Les Coléoptères saproxyliques et la préservation de la nature

Il est aujourd’hui démontré que les milieux naturels se dégradent sous l’action de l’homme (pollutions, aménagements, intensifications agricoles et sylvicoles, modifications rapide de l’occupation des sols, changements globaux du climat…). Ces changements rapides mettent en péril la préservation de nombreuses espèces. Des actions de conservation de la nature ont donc été mises en place pour freiner cette érosion globale de la biodiversité (restauration de milieux naturels, réserves, sites classés, réseau Natura 2000, protection d’espèces,…).
Les Coléoptères, présents dans tous les milieux naturels du globe (à l’exception des océans), sont touchés par ces perturbations. De nombreuses espèces voient leurs effectifs diminuer. Par exemple, le Pique-prune (Osmoderma eremita (Linnaeus, 1758)), dépendant de la présence d’un réseau de vieux arbres à cavités proche les uns des autres, est de plus en plus menacé. Il est visé par des programmes de conservation et est maintenant bien connu des gestionnaires de la nature. Cette « espèce parapluie » côtoient de nombreuses autres espèces qui bénéficient des actions menées en sa faveur. c’est, en quelque sorte, l’arbre qui cache la forêt.
Les coléoptères saproxyliques sont présents dans les milieux forestiers ainsi que dans les écosystèmes avec des arbres isolées ou faiblement boisée, landes, garrigue, haies ou alignement d’arbres.
Les Coléoptères saproxyliques, de par leurs rôles dans le cycle de dégradation du bois mort, sont des acteurs indispensables au bon fonctionnement des milieux naturels boisés tels que nous les connaissons. Ils contribuent au cylce de réintégration de la matière organique dans le sol. Ils sont également le témoin de la qualité du niveau de conservation global des milieux forestiers. De nombreuses espèces ont été identifiées comme des bio-indicateurs de ces milieux. Elles permettent de poser des diagnostics sur l’état de conservation des écosystèmes (présence d’espèces particulièrement rares ou exigeantes, diversité des espèces présentes, structure des assemblages d’espèces retrouvé associées ou non).

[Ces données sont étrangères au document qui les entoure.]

/-! The CRC (46_crc16). A trailer is its high byte over its low byte, so the check compares the CRC of the body with one word. The
bit-serial CRC is linear over XOR: its eight steps shift the high half of the register down, and make of the low half alone what
the recurrence makes of that byte. -/

namespace Sys2Proof.Machine

/-! ## The check on a body and its trailer (R283, R284) -/

theorem setWidth_or_shiftLeft_eq_append (lo hi : Byte) : lo.setWidth 16 ||| (hi.setWidth 16 <<< 8) = hi ++ lo := by
  refine Eq.trans ?_ (BitVec.append_def hi lo).symm
  simp [BitVec.shiftLeftZeroExtend_eq, BitVec.or_comm]

theorem append_halves (x : U16) : (x >>> 8).setWidth 8 ++ x.setWidth 8 = x := by
  have hhigh : (x >>> 8).setWidth 8 = x.extractLsb' 8 8 := BitVec.setWidth_ushiftRight_eq_extractLsb
  have hlow : x.setWidth 8 = x.extractLsb' 0 8 := BitVec.setWidth_eq_extractLsb' (by decide)
  rw [hhigh, hlow]
  exact (BitVec.extractLsb'_append_extractLsb'_eq_extractLsb' rfl).trans BitVec.extractLsb'_eq_self

theorem trailer_append (body : List Byte) (lo hi : Byte) : trailer (body ++ [lo, hi]) = hi ++ lo := by
  rw [← setWidth_or_shiftLeft_eq_append]
  simp [trailer]

theorem crcCheck_of_length_le {frame : List Byte} (h : frame.length ≤ 2) : crcCheck frame = false := if_pos h

theorem crcCheck_append {body : List Byte} (h : body ≠ []) (lo hi : Byte) :
    crcCheck (body ++ [lo, hi]) = decide (crc16 body = hi ++ lo) := by
  have hlength : ¬ (body ++ [lo, hi]).length ≤ 2 := by simpa using h
  refine (if_neg hlength).trans ?_
  rw [trailer_append]
  simp [beq_eq_decide]

theorem exec_crc (f : FrameRecord) (s : State) :
    exec (.crc f) s = .next { s with returned := .crc (crcCheck f.payload) } := rfl

/-- Settles O49: the statement's recurrence is the model's, which widens `d` before it shifts it. -/
theorem crcComparesTheTrailer : Obligations.CrcComparesTheTrailer := by
  intro s f body lo hi byteStep computed
  have hstep : byteStep = crcByte := by
    funext crc b
    simp [byteStep, crcByte, BitVec.setWidth_ushiftRight, BitVec.setWidth_eq_extractLsb']
  have hcomputed : computed = crc16 body := congrArg (fun step => ~~~ body.foldl step (0xFFFF : U16)) hstep
  refine ⟨fun hshort => ?_, fun hbody hpayload => ?_⟩
  · rw [exec_crc, crcCheck_of_length_le hshort]
  · rw [exec_crc, hpayload, crcCheck_append hbody, hcomputed]

/-- Settles O50: the two bytes are the halves of the CRC; the empty body fails by the length rule. -/
theorem crcAcceptsItsOwnTrailer : Obligations.CrcAcceptsItsOwnTrailer := by
  intro body
  by_cases hbody : body = []
  · subst hbody
    simp [crcCheck_of_length_le]
  · rw [crcCheck_append hbody, append_halves]
    simp [hbody]

/-! ## The bit-serial CRC (R285) -/

/-- The polynomial, XORed in when a 1 falls out. -/
def feedback (out : Bool) : U16 := if out then 0x8408 else 0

Une liste des espèces indicatrice de la qualité des milieux forestiers a été proposée par H. BRUSTEL en 2001 et publiée en 2004 dans les dossiers forestiers n° 13 de l’ONF. Ce travail est en cours d’actualisation et sera intégré dans le référentiel FRISBEE. Son utilisation en tant que référentiel pourra être faite tant par un gestionnaire que par des entomologistes.